**Directions**
Could you print every record below exactly as it appears?

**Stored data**
-- ==== Sys2Proof/Syntax.lean ====
section
/-!
DEFINITION. The commands of the block: one constructor of `Instr` per row of the opcode table, with the operands
that the row's rule gives it. A command is a host write or read of a register, a descriptor of a queue pair, a frame
or message of a link, a pin event, or the arrival of one of the device's own planned instants.

Where a step rests on a value that only the outside world has (an analogue result, a sensor code, the bytes that a
read of host memory returned, the time of an instant), that value is an operand of the command.
-/

namespace Sys2Proof

/-- The requesters of the event gatherer, numbered as route bits (R373): 0 Bonos, 1-4 S00-S03, 5 host. -/
abbrev Requester := Fin 6

/-- The four detectors that patrol sees outside the tile's own plan check, and that check (R294). -/
inductive Detector where
  | plan | conv | seq | pwr | msg
deriving DecidableEq, Repr

/-- A gate of the clock tree (R346). -/
inductive ClockGate where
  /-- The module gate of a domain. -/
  | module (domain : Fin 60)
  /-- A die gate, under the module gate of one of an Arkor die's domains. -/
  | die (domain : Fin 60)
  /-- The gate of one tile, which gates the three clocks of the tile together. -/
  | tile (die : Fin 16) (tile : Fin 8448)
deriving DecidableEq, Repr

/-- The clock sources (R335). -/
inductive ClockSource where
  | root | iosc | xtal
deriving DecidableEq, Repr

/-- The clock monitors (R343). -/
inductive ClockMonitor where
  | xi | rx | ri | pl
  | dom (domain : Fin 60)
deriving DecidableEq, Repr

/-- The requesters of a clock gate, with their codes (CLK_REFUSE.REQ). -/
inductive GateRequester where
  | bonos | steward | power | patrol
deriving DecidableEq, Repr

/-- The reset domains (R349). -/
inductive ResetDomain where
  | aon
  | hub (h : Hub)
  | arkor (die : Fin 16)
  | stack (n : Fin 16)
  | engine (n : Fin 4)
deriving DecidableEq, Repr

/-- The interface PLLs (R336). -/
inductive IfacePll where
  | pcie | hbm (h : Hub) | lpddr | link
deriving DecidableEq, Repr

/-- The memory channels that patrol may fence (R300). -/
inductive MemChannel where
  | hbm (pc : Fin 512)
  | lodge (ch : Fin 16)
deriving DecidableEq, Repr

/-- Why a port goes DOWN (R274). -/
inductive PortDownCause where
  | lanes | silence | retries
deriving DecidableEq, Repr

/-- The halt inputs (R362). -/
inductive HaltPin where
  | a | b
deriving DecidableEq, Repr

/-- The conditions that begin an exit from IDLE on their own (R359). -/
inductive IdleExitCause where
  | descriptor | loaderStart
deriving DecidableEq, Repr

/-- What an uncovered request names (R104). -/
inductive UncoveredUnit where
  | tile (die : Fin 16) (tile : Fin 8448)
  | unit (unit : Fin 32)
deriving DecidableEq, Repr

/-- The faults that take the module out of service, numbered by the cases of R293. -/
inductive ModuleFaultCase where
  /-- Case 1: an Arkor die or one of its bridges. -/
  | arkorDie (die : Fin 16)
  /-- Case 2: a hub die or the hub bridge. -/
  | hubDie (h : Hub)
  /-- Case 3: a supply or the clock root. -/
  | supplyOrClock
  /-- Case 4: a tile or unit left uncovered by R104. -/
  | uncovered
deriving DecidableEq, Repr

/-- A link frame as received, without its CRC: whether the CRC was good and the codeword correctable is `crcOk` (R273). -/
structure Frame where
  type : Byte
  flags : Byte
  len : BitVec 16
  seq : Word
  ack : Word
  payload : List Byte
  crcOk : Bool
deriving DecidableEq, Repr

/-- One array of a program-and-verify round (R265). -/
structure ArrayProgram where
  die : Fin 16
  tile : Fin 8448
  array : Fin 256
  /-- Sites not met after 24 iterations: row, logical column, target minus read value; ascending (row, column). -/
  misses : List (Fin 128 × Fin 128 × Int)
  /-- The sites not met on the spare columns of the logical columns that moved there (R265 step 3), in the same form. -/
  spareMisses : List (Fin 128 × Fin 128 × Int)
  /-- The 16 reference differences D of the array (R265 step 6, R99). -/
  refs : List Int
  /-- The probe pass of the tile passed (R265 step 7). -/
  passOk : Bool
deriving DecidableEq, Repr

/-- A grooming measurement of one converter, for both halves, as exact numerators.
OFFSET: sums of 64 codes. REFERENCE: sums of the 32 plus and 32 minus conversions (R110). -/
structure GroomMeasure where
  offA : Int
  offB : Int
  plusA : Int
  minusA : Int
  plusB : Int
  minusB : Int
deriving DecidableEq, Repr

/-- A STATISTICS half of one converter: FP32 variances of code and of ideal value, and per array the FP32 mean
absolute deviation of each logical column (R110, R112, R115). -/
structure StatHalf where
  varCode : Word
  varIdeal : Word
deriving DecidableEq, Repr

/-- One attended position of a work item as the lane reads it is found through the page lists; the item itself is this (R215). -/
structure LaneItem where
  wave : Fin 96
  layer : Fin 256
  slot : Fin 128
  head : Fin 256
  segment : Nat
deriving DecidableEq, Repr

/-- A unit address with its report fields: one error report as it reaches the logger (R312). -/
structure Report where
  unit : Word
  element : BitVec 16
  kind : Byte
  sev : Nat
  count : Nat
  bib : Word
  layer : BitVec 16
  opkind : Byte
  stage : Byte
  temp : BitVec 16
  rail : BitVec 16
  lap : Nat
  ns : Nat
  gtime : Nat
  lastGtime : Nat
  detail : DWord
deriving DecidableEq, Repr

/-- A checkpoint entry as a peer sends it: the fields a rebuild takes from it (R304, R306). -/
structure MirrorEntry where
  origin : BitVec 16
  originBib : Word
  ckptLap : Nat
  /-- The 128 bytes of the request table entry (R151). -/
  entry : List Byte
  tail : List Nat
deriving DecidableEq, Repr

/-- One slot change of a SPREAD_CTL message (R231). -/
structure SpreadChange where
  slot : Nat
  action : Nat
  originBib : Word
  guestBib : Word
deriving DecidableEq, Repr

/-- One proving point of a window: the kernel outcomes as measured (R307). -/
structure ProvePoint where
  digitalOk : Bool
  /-- Column results of the analogue kernel beyond their bound. -/
  bad : Nat
deriving DecidableEq, Repr

/-- A TIME frame's payload with its local receive time T4 (R282). -/
structure TimePayload where
  tx : Nat
  echoTx : Nat
  echoRx : Nat
  dlap : Nat
  dlapTime : Nat
  root : BitVec 16
  hops : Nat
  locked : Bool
  t4 : Nat
deriving DecidableEq, Repr

/-- A GOP payload (R286). -/
structure GopPayload where
  op : Byte
  scope : Byte
  origin : BitVec 16
  gseq : Word
  target : DWord
  hops : Byte
  arg : DWord
  data : List Byte
deriving DecidableEq, Repr

/-- A HELLO payload (R279). -/
structure HelloPayload where
  moduleId : BitVec 16
  port : Byte
  lapMs : Byte
  domainId : Word
  stretchMax : BitVec 16
  spare : Byte
deriving DecidableEq, Repr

**Output of the exercise**
-- ==== Sys2Proof/Syntax.lean ====
section
/-!
DEFINITION. The commands of the block: one constructor of `Instr` per row of the opcode table, with the operands
that the row's rule gives it. A command is a host write or read of a register, a descriptor of a queue pair, a frame
or message of a link, a pin event, or the arrival of one of the device's own planned instants.

Where a step rests on a value that only the outside world has (an analogue result, a sensor code, the bytes that a
read of host memory returned, the time of an instant), that value is an operand of the command.
-/

namespace Sys2Proof

/-- The requesters of the event gatherer, numbered as route bits (R373): 0 Bonos, 1-4 S00-S03, 5 host. -/
abbrev Requester := Fin 6

/-- The four detectors that patrol sees outside the tile's own plan check, and that check (R294). -/
inductive Detector where
  | plan | conv | seq | pwr | msg
deriving DecidableEq, Repr

/-- A gate of the clock tree (R346). -/
inductive ClockGate where
  /-- The module gate of a domain. -/
  | module (domain : Fin 60)
  /-- A die gate, under the module gate of one of an Arkor die's domains. -/
  | die (domain : Fin 60)
  /-- The gate of one tile, which gates the three clocks of the tile together. -/
  | tile (die : Fin 16) (tile : Fin 8448)
deriving DecidableEq, Repr

/-- The clock sources (R335). -/
inductive ClockSource where
  | root | iosc | xtal
deriving DecidableEq, Repr

/-- The clock monitors (R343). -/
inductive ClockMonitor where
  | xi | rx | ri | pl
  | dom (domain : Fin 60)
deriving DecidableEq, Repr

/-- The requesters of a clock gate, with their codes (CLK_REFUSE.REQ). -/
inductive GateRequester where
  | bonos | steward | power | patrol
deriving DecidableEq, Repr

/-- The reset domains (R349). -/
inductive ResetDomain where
  | aon
  | hub (h : Hub)
  | arkor (die : Fin 16)
  | stack (n : Fin 16)
  | engine (n : Fin 4)
deriving DecidableEq, Repr

/-- The interface PLLs (R336). -/
inductive IfacePll where
  | pcie | hbm (h : Hub) | lpddr | link
deriving DecidableEq, Repr

/-- The memory channels that patrol may fence (R300). -/
inductive MemChannel where
  | hbm (pc : Fin 512)
  | lodge (ch : Fin 16)
deriving DecidableEq, Repr

/-- Why a port goes DOWN (R274). -/
inductive PortDownCause where
  | lanes | silence | retries
deriving DecidableEq, Repr

/-- The halt inputs (R362). -/
inductive HaltPin where
  | a | b
deriving DecidableEq, Repr

/-- The conditions that begin an exit from IDLE on their own (R359). -/
inductive IdleExitCause where
  | descriptor | loaderStart
deriving DecidableEq, Repr

/-- What an uncovered request names (R104). -/
inductive UncoveredUnit where
  | tile (die : Fin 16) (tile : Fin 8448)
  | unit (unit : Fin 32)
deriving DecidableEq, Repr

/-- The faults that take the module out of service, numbered by the cases of R293. -/
inductive ModuleFaultCase where
  /-- Case 1: an Arkor die or one of its bridges. -/
  | arkorDie (die : Fin 16)
  /-- Case 2: a hub die or the hub bridge. -/
  | hubDie (h : Hub)
  /-- Case 3: a supply or the clock root. -/
  | supplyOrClock
  /-- Case 4: a tile or unit left uncovered by R104. -/
  | uncovered
deriving DecidableEq, Repr

/-- A link frame as received, without its CRC: whether the CRC was good and the codeword correctable is `crcOk` (R273). -/
structure Frame where
  type : Byte
  flags : Byte
  len : BitVec 16
  seq : Word
  ack : Word
  payload : List Byte
  crcOk : Bool
deriving DecidableEq, Repr

/-- One array of a program-and-verify round (R265). -/
structure ArrayProgram where
  die : Fin 16
  tile : Fin 8448
  array : Fin 256
  /-- Sites not met after 24 iterations: row, logical column, target minus read value; ascending (row, column). -/
  misses : List (Fin 128 × Fin 128 × Int)
  /-- The sites not met on the spare columns of the logical columns that moved there (R265 step 3), in the same form. -/
  spareMisses : List (Fin 128 × Fin 128 × Int)
  /-- The 16 reference differences D of the array (R265 step 6, R99). -/
  refs : List Int
  /-- The probe pass of the tile passed (R265 step 7). -/
  passOk : Bool
deriving DecidableEq, Repr

/-- A grooming measurement of one converter, for both halves, as exact numerators.
OFFSET: sums of 64 codes. REFERENCE: sums of the 32 plus and 32 minus conversions (R110). -/
structure GroomMeasure where
  offA : Int
  offB : Int
  plusA : Int
  minusA : Int
  plusB : Int
  minusB : Int
deriving DecidableEq, Repr

/-- A STATISTICS half of one converter: FP32 variances of code and of ideal value, and per array the FP32 mean
absolute deviation of each logical column (R110, R112, R115). -/
structure StatHalf where
  varCode : Word
  varIdeal : Word
deriving DecidableEq, Repr

/-- One attended position of a work item as the lane reads it is found through the page lists; the item itself is this (R215). -/
structure LaneItem where
  wave : Fin 96
  layer : Fin 256
  slot : Fin 128
  head : Fin 256
  segment : Nat
deriving DecidableEq, Repr

/-- A unit address with its report fields: one error report as it reaches the logger (R312). -/
structure Report where
  unit : Word
  element : BitVec 16
  kind : Byte
  sev : Nat
  count : Nat
  bib : Word
  layer : BitVec 16
  opkind : Byte
  stage : Byte
  temp : BitVec 16
  rail : BitVec 16
  lap : Nat
  ns : Nat
  gtime : Nat
  lastGtime : Nat
  detail : DWord
deriving DecidableEq, Repr

/-- A checkpoint entry as a peer sends it: the fields a rebuild takes from it (R304, R306). -/
structure MirrorEntry where
  origin : BitVec 16
  originBib : Word
  ckptLap : Nat
  /-- The 128 bytes of the request table entry (R151). -/
  entry : List Byte
  tail : List Nat
deriving DecidableEq, Repr

/-- One slot change of a SPREAD_CTL message (R231). -/
structure SpreadChange where
  slot : Nat
  action : Nat
  originBib : Word
  guestBib : Word
deriving DecidableEq, Repr

/-- One proving point of a window: the kernel outcomes as measured (R307). -/
structure ProvePoint where
  digitalOk : Bool
  /-- Column results of the analogue kernel beyond their bound. -/
  bad : Nat
deriving DecidableEq, Repr

/-- A TIME frame's payload with its local receive time T4 (R282). -/
structure TimePayload where
  tx : Nat
  echoTx : Nat
  echoRx : Nat
  dlap : Nat
  dlapTime : Nat
  root : BitVec 16
  hops : Nat
  locked : Bool
  t4 : Nat
deriving DecidableEq, Repr

/-- A GOP payload (R286). -/
structure GopPayload where
  op : Byte
  scope : Byte
  origin : BitVec 16
  gseq : Word
  target : DWord
  hops : Byte
  arg : DWord
  data : List Byte
deriving DecidableEq, Repr

/-- A HELLO payload (R279). -/
structure HelloPayload where
  moduleId : BitVec 16
  port : Byte
  lapMs : Byte
  domainId : Word
  stretchMax : BitVec 16
  spare : Byte
deriving DecidableEq, Repr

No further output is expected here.